2 Materials and methods

A retrospective analysis of female patients diagnosed with primary invasive HER2-overexpressing breast cancer, staged T1-2N1M0 according to the 7th edition of the International Union Against Cancer/American Joint Committee on Cancer breast cancer staging system was conducted at our institution between August 2004 and April 2022. Eligible patients met the following criteria: 1) Age over 18 years; 2) pathologically confirmed HER2-overexpressing breast cancer (HER2 expression Immunohistochemistry 3+ or 1+/2+ with positive FISH); 3) presence of 1-3 positive lymph nodes with at least one pathologically confirmed, and N1mic stage; 4) T1-2 tumor stage; 5) confirmed negative surgical margins. Patients were excluded if they had pathological T3-4 or N2-3 disease, positive surgical margins, received neoadjuvant chemotherapy or other preoperative anti-HER2 targeted therapy, had clinical or pathological evidence of distant metastatic disease, had bilateral breast cancer, exhibited unclear molecular subtypes, had missing radiotherapy-related information, or were pregnant or lactating. From a total of 3,849 HER2-overexpressing patients, 429 eligible patients were included in the study. The screening process is depicted in Figure 1.

FIGURE 1

Figure 1 Patient screening flow chart.

Patients were followed up after the treatment, and outcome data were obtained. The primary endpoint was invasive disease-free survival (IDFS). The secondary endpoints were local-regional recurrence-free survival (LRFS), DMFS, and OS. IDFS was defined as the time from surgery to the earliest occurrence of local recurrence of invasive cancer, distant metastasis, or death. LRFS was defined as the time from surgery to the earliest recurrence in the ipsilateral chest wall, breast, or regional lymph nodes, or death. DMFS was defined as the time from surgery to the earliest occurrence of distant metastasis or death. OS was defined as the time from surgery to death.

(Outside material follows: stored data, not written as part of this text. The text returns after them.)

theorem caseAtRest_idle {d : Station} (h : CaseIdle d) : caseAtRest d = d := by
  unfold caseAtRest
  split
  next hcond =>
    simp only [Bool.and_eq_true, decide_eq_true_eq] at hcond
    obtain ⟨⟨⟨hhead, -⟩, hactive⟩, htop⟩ := hcond
    rcases h with h | h | h | h | ⟨hnone, h⟩
    · simp [hhead] at h
    · exact absurd hactive h
    · simp [htop] at h
    · cases hstep : d.ncc.step with
      | none => simp [hstep] at h
      | some k =>
        have htimer : k.timer.isNone = false := by
          rw [hstep, Option.any_some] at h
          cases ht : k.timer <;> simp_all
        simp [htimer]
    · rw [hnone]
      refine tryStep_of_not_due fun ⟨_, _, _, hstopped, _, hwanted, hservice, hcurrent, hother⟩ => ?_
      rcases h with h | h | h | h | h
      · exact h hstopped
      · exact hwanted h
      · simp [hservice] at h
      · exact hcurrent h
      · exact hother h
  next => rfl

theorem caseAtRest_steps {d : Station} (h : StepDue d) (htop : restOnTop d = true) : caseAtRest d = steps d := by
  obtain ⟨hhead, harmed, hactive, -, hstep, -⟩ := id h
  rw [caseAtRest, if_pos (by simp [hhead, harmed, hactive, htop]), hstep]
  simp only
  rw [tryStep, if_pos ((stepDue_iff d).2 h), if_pos htop]
  rfl

theorem caseAtRest_retries {d : Station} {k : CaseStep} (harmed : d.stc.state = .armed) (hhead : d.stc.headRole = true)
    (hactive : d.stc.activity = .active) (hstep : d.ncc.step = some k) (htimer : k.timer = none)
    (htop : restOnTop d = true) : caseAtRest d = retryStep k d := by
  rw [caseAtRest, if_pos (by simp [hhead, harmed, hactive, htop]), hstep]
  simp only
  rw [if_pos (by simp [htimer])]

theorem pantographAtRest_run {d : Station} (h : d.stc.state = .run) (hdeferred : d.pnc.deferred = false) :
    pantographAtRest d = d := by
  have hw : writeDeferred d = d := by rw [writeDeferred, if_neg (by simp [hdeferred])]
  rw [pantographAtRest, hw]
  exact if_pos h

theorem pantographAtRest_starts {d : Station} (h : d.stc.state ≠ .run) (hdeferred : d.pnc.deferred = false) :
    pantographAtRest d = pendingStarted d := by
  have hw : writeDeferred d = d := by rw [writeDeferred, if_neg (by simp [hdeferred])]
  rw [pantographAtRest, hw, ← startPending_eq]
  exact if_neg h

/-- A deferred FIELD written at rest: the record acts, and a pending move starts unless the station is still in RUN (R95, R98). -/
theorem pantographAtRest_deferred {d : Station} {a : Axis} (hdeferred : d.pnc.deferred = true)
    (hfinding : d.pnc.finding = some a)
    (h : (fault (fieldFault a d) (d.setPnc { d.pnc with deferred := false })).stc.state ≠ .run) :
    pantographAtRest d = pendingStarted (fault (fieldFault a d) (d.setPnc { d.pnc with deferred := false })) := by
  have hw : writeDeferred d = fault (fieldFault a d) (d.setPnc { d.pnc with deferred := false }) := by
    rw [writeDeferred, if_pos hdeferred, hfinding]
    rfl
  rw [pantographAtRest, hw, ← startPending_eq]
  exact if_neg h

theorem governorAtRest_still {d : Station}
    (h : d.stc.state = .run ∨ d.stc.state = .joining ∨ d.stc.state = .ready) : governorAtRest false d = d := by
  rw [governorAtRest]
  rcases h with h | h | h <;> simp [h]

theorem governorAtRest_creeps {d : Station}
    (h : d.stc.state = .armed ∨ d.stc.state = .halted ∨ d.stc.state = .done) : governorAtRest false d = crept d := by
  rw [governorAtRest, ← tryReposition_crept]
  cases hframe : d.stc.frameRole with
  | false =>
    have hnot : tryReposition d = d := by
      rw [tryReposition_crept]
      exact crept_of_not_due fun ⟨hf, _⟩ => by simp [hframe] at hf
    simp [hnot]
  | true => rcases h with h | h | h <;> simp [h]

/-! ### The rest commit at rest -/

theorem commitAtRest_of_not_armed {d : Station} (h : d.stc.state ≠ .armed) : commitAtRest d = d := if_neg h

theorem gateWaits_armed {d : Station} (h : d.stc.state = .armed) : gateWaits d = none :=
  gateWaits_of_not_act (by simp [guardsAct, h])

/-- The gate of a station in ARMED that has taken the level it is due takes no other (R10 to R13). -/
theorem gateAfter_twice {d : Station} (h : d.stc.state = .armed) : gateAfter (d.setGtu (gateAfter d)) = gateAfter d := by
  have hwaits := gateWaits_armed h
  have hwaits' : gateWaits (d.setGtu (gateAfter d)) = none := gateWaits_armed h
  have hlevel : wantedLevel (d.setGtu (gateAfter d)) = wantedLevel d := by
    rw [wantedLevel, wantedLevel, Station.setGtu_stc, h]
    rfl
  have hdrive : (gateAfter d).drive = wantedLevel d := if_pos hwaits
  have hpull : ¬PullsLow (d.setGtu (gateAfter d)) := by
    rintro ⟨hlow, hrel, -⟩
    rw [hlevel] at hlow
    rw [Station.setGtu_gtu, hdrive, hlow] at hrel
    cases hrel
  rw [gateAfter_of_not_pull hpull, hwaits', if_pos rfl, hlevel]
  have hw : (gateAfter d).waits = none := hwaits
  change { gateAfter d with wanted := (gateAfter d).wanted, waits := none, drive := wantedLevel d } = gateAfter d
  rw [← hdrive, ← hw]

/-- A gate that has taken its level at rest is closed with nothing more. -/
theorem closed_driveGate {s : State} {d : Station} (h : d.stc.state = .armed) : closed s (driveGate d) = closed s d := by
  have hsli : (causeStatus (d.setGtu (gateAfter d))).sli = (causeStatus d).sli := causeStatus_sli_congr rfl rfl rfl
  have hcauses : statusCauses (d.setGtu (gateAfter d)) = statusCauses d := rfl
  have hhold : (holdIfUnfit (d.setGtu (gateAfter d))).hsc = (holdIfUnfit d).hsc := by
    rw [holdIfUnfit_eq, holdIfUnfit_eq, withholdPenetration_eq, withholdPenetration_eq]
    have hfit : Fit (d.setGtu (gateAfter d)) ↔ Fit d := Iff.rfl
    by_cases hf : Fit d
    · rw [if_pos hf, if_pos (hfit.2 hf)]
      rfl
    · rw [if_neg hf, if_neg (mt hfit.1 hf)]
      rfl
  rw [driveGate_eq, closed, closed, finish_eq, finish_eq, gateAfter_twice h, hsli, hcauses, hhold]
  rfl

/-- With no rest commit to take, the rest ends with the gate's level alone (R18). -/
theorem closed_commitAtRest_of_not {s : State} {d : Station} (h : d.stc.state = .armed)
    (hno : restOnTop d = false ∨ d.gtu.seenHigh = false ∨ (d.gtu.drive = .released ∧ ready d = false)) :
    closed s (commitAtRest d) = closed s d := by
  have htry : tryRestCommit (driveGate d) = driveGate d := by
    refine tryRestCommit_of_not ?_
    rw [driveGate_eq]
    rcases hno with htop | hseen | ⟨hdrive, hready⟩
    · exact .inr (.inr htop)
    · refine .inr (.inl ?_)
      change (if PullsLow d then false else d.gtu.seenHigh) = false
      rw [hseen, ite_self]
    · have hpull : PullsLow d := ⟨by rw [wantedLevel, h]; simp [hready], hdrive, gateWaits_armed h⟩
      exact .inr (.inl (if_pos hpull))
  rw [commitAtRest, if_pos h, htry, closed_driveGate h]

/-- The rest commit at rest on top, of a station that is ready with the line seen high (R18, log entry 46). -/
theorem commitAtRest_commits {d : Station} (h : d.stc.state = .armed) (htop : restOnTop d = true) (hruns : RunsOn d)
    (hseen : d.gtu.seenHigh = true) (hdrive : d.gtu.drive = .released) (hready : ready d = true) :
    commitAtRest d = restCommitted { d with gtu := { d.gtu with wanted := .released, waits := none } } := by
  have hlevel : wantedLevel d = .released := by rw [wantedLevel, h]; simp [hready]
  have hgate : driveGate d = { d with gtu := { d.gtu with wanted := .released, waits := none } } := by
    rw [driveGate_eq, gateAfter_of_not_pull (by rintro ⟨hlow, -⟩; rw [hlevel] at hlow; cases hlow), gateWaits_armed h,
      if_pos rfl, hlevel, ← hdrive]
    rfl
  rw [commitAtRest, if_pos h, hgate, tryRestCommit_of_armed (by exact h) (by exact hseen) (by exact htop),
    restCommit_of_runsOn (by exact h) (by exact hruns)]

/-! ### Entry to ARMED at a rest -/

/-- A station that has entered ARMED, before its blocks judge it (R32). -/
def armedEntry (former : Former) (d : Station) : Station :=
  { d with
    stc := { d.stc with state := .armed, former := former, haltReason := none, armTimer := some d.now }
    sgv := { d.sgv with mode := .stopped, demand := 0, creepTimer := none, givenUp := false }
    sli := (causeStatus d).sli }

theorem enterArmed_steps {d : Station} (former : Former) (h : d.stc.state ≠ .armed) (hnone : d.sgv.reposition = none) :
    enterArmed former d = whileArmed armedHeadCheck (whileArmed armDrive (whileArmed armField (whileArmed armCase
      (whileArmed armPeers (armedEntry former d))))) := by
  have henter := enterState_setStc (st := .armed) (d := d)
    (c := { d.stc with former := former, haltReason := none, armTimer := some d.now }) h rfl rfl
  have hentry : ∀ e : Station, e = { d with
      stc := { d.stc with state := .armed, former := former, haltReason := none, armTimer := some d.now }
      sli := (causeStatus d).sli } →
      (let f := e.setSgv { e.sgv with givenUp := false }
      if f.sgv.reposition.isSome then f else governorStop f) = armedEntry former d := by
    rintro e rfl
    exact if_neg (by simp [hnone])
  exact congrArg (fun e => whileArmed armedHeadCheck (whileArmed armDrive (whileArmed armField (whileArmed armCase
    (whileArmed armPeers e))))) (hentry _ henter)

theorem whileArmed_of_armed {f : Station → Station} {d : Station} (h : d.stc.state = .armed) : whileArmed f d = f d := if_pos h

theorem whileArmed_of_not {f : Station → Station} {d : Station} (h : d.stc.state ≠ .armed) : whileArmed f d = d := if_neg h

theorem armPeers_of_none_lost {d : Station} (h : ∀ e ∈ d.prt, e.lost = false) : armPeers d = d := by
  have hnone : lowestLost d = none := by
    have hfilter : d.prt.filter (·.lost) = [] := List.filter_eq_nil_iff.2 fun e he => by simp [h e he]
    rw [lowestLost, hfilter]
    rfl
  rw [armPeers, hnone]

theorem armCase_quiet {d : Station}
    (h : d.stc.headRole = true → d.stc.activity = .active →
      wantedNeedle d ≠ 0 ∧ inService d (wantedNeedle d) = true ∧ currentNeedle d = wantedNeedle d) :
    armCase d = { d with ncc :=
      if d.stc.headRole = true ∧ d.stc.activity = .active then { d.ncc with stopped := .none, stepWaiting := false } else d.ncc } := by
  unfold armCase
  by_cases hacts : d.stc.headRole = true ∧ d.stc.activity = .active
  · obtain ⟨hwanted, hservice, hcurrent⟩ := h hacts.1 hacts.2
    have hstep : tryStep (d.setNcc { d.ncc with stopped := .none, stepWaiting := false }) =
        d.setNcc { d.ncc with stopped := .none, stepWaiting := false } :=
      tryStep_of_not_due fun ⟨_, _, _, _, _, _, _, _, hother⟩ => hother hcurrent
    have hserves : (!inService (d.setNcc { d.ncc with stopped := .none, stepWaiting := false })
        (wantedNeedle (d.setNcc { d.ncc with stopped := .none, stepWaiting := false }))) = false := by
      change (!inService d (wantedNeedle d)) = false
      rw [hservice]
      rfl
    rw [if_pos (by simp [hacts]), if_pos hacts]
    simp only
    rw [if_neg (by exact hwanted), if_neg (by rw [hserves]; exact nofun), if_neg, hstep]
    · rfl
    · intro hzero
      simp only [Bool.and_eq_true, decide_eq_true_eq] at hzero
      exact hwanted (hcurrent.symm.trans hzero.2)
  · rw [if_neg (by simpa using hacts), if_neg hacts]
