-- ==== Sys2Proof/Machine/Control.lean ====
section
/-! DEFINITION. BR, JSR, JSRR, JMP and TRAP (42_control). The state is the one the handler sees. -/

namespace Sys2Proof.Machine

/-- BR (42_control R171). -/
def execBr (nzp : BitVec 3) (off9 : BitVec 9) (s : State) : Result :=
  match branchTaken nzp s with
  | .ok true => ok (s.setPc (pcRel9 off9 s))
  | .ok false => ok s
  | .error k => raise k

/-- JSR (42_control R172). -/
def execJsr (off11 : BitVec 11) (s : State) : Result := ok (linkAndJump (pcRel11 off11 s) s)

/-- JSRR (42_control R173): the target is read before R7 is written (90_conflicts C5, 92 D9; log 11). -/
def execJsrr (base : RegIdx) (s : State) : Result := ok (linkAndJump (s.readReg base) s)

/-- JMP (42_control R174). -/
def execJmp (base : RegIdx) (s : State) : Result := ok (s.setPc (s.readReg base))

/-- TRAP (42_control R175): the PSW and the stack are not touched, in either mode (92 D22; log 18). -/
def execTrap (vect8 : BitVec 8) (s : State) : Result := ok (linkAndJump (trapTarget vect8 s) s)

end Sys2Proof.Machine
end

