/-- R204, R235: a failed step is surfaced to the driving loop with its error, no further step follows it, and the abort
changes no register or memory word. That other host actions are refused is the spec's choice D28 (log 17). -/
def Obligations.NoStepAfterAFailure : Prop :=
  ∀ (x : Session) (k : Fault), x.phase = .loading ∨ x.phase = .running → step x.block = .fault k →
    ∃ y z, hostAct .step x = .next y ∧ y.phase = .failed k ∧ y.block = afterStep x.block ∧
      hostAct .step y = .refused .hostAction ∧
      hostAct .abort y = .next z ∧ z.block = y.block ∧ hostAct .step z = .refused .hostAction

/-- R94: no instruction halts the engine: a successful step leaves it ready for the next one. The loop's phases are the
model's (log 17). -/
def Obligations.SuccessLeavesTheEngineReady : Prop :=
  ∀ (x : Session) (t : State), x.phase = .loading ∨ x.phase = .running → step x.block = .next t →
    ∃ y, hostAct .step x = .next y ∧ y.block = t ∧ ∃ z, hostAct .step y = .next z

/-- R232: an image is big-endian words, the first the origin, all others the program. An image of an odd number of bytes
and the empty one are loaded as the open parameter `LoaderEdge` says, D17 (log 6): the statement holds for every value
of it. -/
def Obligations.ImageIsBigEndianWords : Prop :=
  ∀ (s : State),
    (∀ (origin : Word) (ws : List Word),
      loadImage ((origin :: ws).flatMap fun w => [w.extractLsb' 8 8, w.extractLsb' 0 8]) s =
        loadProgram origin ws s) ∧
    (∀ bytes : List Byte, bytes.length % 2 = 1 ∨ bytes = [] → FollowsLoaderEdge bytes s (loadImage bytes s))
end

General characteristics of the patients included in the study were presented as frequencies and percentages, and were compared using Fisher’s exact test or the Chi square test. IDFS, LRFS, DMFS, and OS rates were estimated using the Kaplan-Meier method. Univariate analysis was performed using the log-rank test to identify significant independent prognostic factors. Multivariate analysis included significant factors from the univariate analysis, and hazard ratios (HRs) and 95% confidence intervals (CIs) were calculated using the Cox proportional hazards model. Two-sided p values < 0.05 were considered statistically significant. Statistical analyses were performed using SPSS for Windows version 26.0 (IBM Corporation, Armonk, NY, USA). The study protocol was approved by the Medical Ethics Committee of our hospital (approval number SYSKY-2023-257-01) and informed consent was waived.

3 Results

3.1 Patient characteristics and treatment

Characteristics of the entire cohort of patients are presented in Table 1. The median age was 50 years (range 23–85 years). All patients were diagnosed with pT1-2N1M0 HER2-overexpressing invasive breast cancer. The study population underwent either mastectomy or BCS, along with axillary lymph node dissection or sentinel lymph node biopsy, resulting in negative margins. Out of the 429 patients, 404 (94.2%) received chemotherapy. Of those 404 patients, the chemotherapy regimens included 80 on an anthracycline, cyclophosphamide, and paclitaxel regimen (19.8%), 200 on an anthracycline and cyclophosphamide regimen (49.5%), 36 on a paclitaxel and cyclophosphamide regimen (8.9%), 41 on a paclitaxel regimen (10.1%), 15 on an anthracycline, cyclophosphamide, and fluorouracil regimen (3.7%), and 32 on other regimens (8.9%). Among the entire cohort of 429 patients 351 (81.8%) were ER-positive, and 340/429 (79.3%) received endocrine therapy.

TABLE 1

Table 1 Demographic and disease characteristics of the entire study cohort.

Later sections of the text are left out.